Three forces are likely to shape prices after 2026. First, demand for removals is likely to increase as more companies move from broad neutrality claims toward science-based net zero language. Second, cheap avoidance credits may remain cheap unless methodologies improve and buyer confidence returns. Third, regulatory pressure around green claims may widen the gap between credits suitable for public claims and credits suitable only for internal contribution.

That does not mean all prices rise together. The voluntary carbon market is likely to become more segmented. Low-confidence credits may stay cheap. High-quality removals, blue carbon, community projects with strong evidence and credits linked to credible standards may continue to command premiums.

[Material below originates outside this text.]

-- ==== Sys2Proof/Machine/Needs.lean ====
section
/-! DEFINITION. What the checks at issue need of each instruction, as one table (02 R62, R63): Sys2Proof/Laws/Issue.lean shows that every
meaning issues with it. -/
namespace Sys2Proof.Machine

Aviation demand through CORSIA is one reason eligibility matters. Credits that qualify as CORSIA eligible emissions units can trade differently from generic voluntary credits because they serve a specific compliance-style buyer base.

The bottom line

Carbon credit prices in 2026 reflect a market that has been through a quality reckoning. The very cheapest credits are cheap for a reason. Buyers making public-facing sustainability claims need to think carefully about whether the credits they hold will withstand scrutiny — from investors, from regulators, and from the emerging disclosure frameworks that will increasingly require credit quality reporting.

Key takeaway

Expect to pay $15–40/t for defensible avoidance credits and $100–250/t for biochar or reforestation removal credits. REDD+ credits at $3–8/t are available but carry reputational risk. Direct air capture at $300–600/t is the highest-quality option for residual emissions — and prices are falling as capacity scales.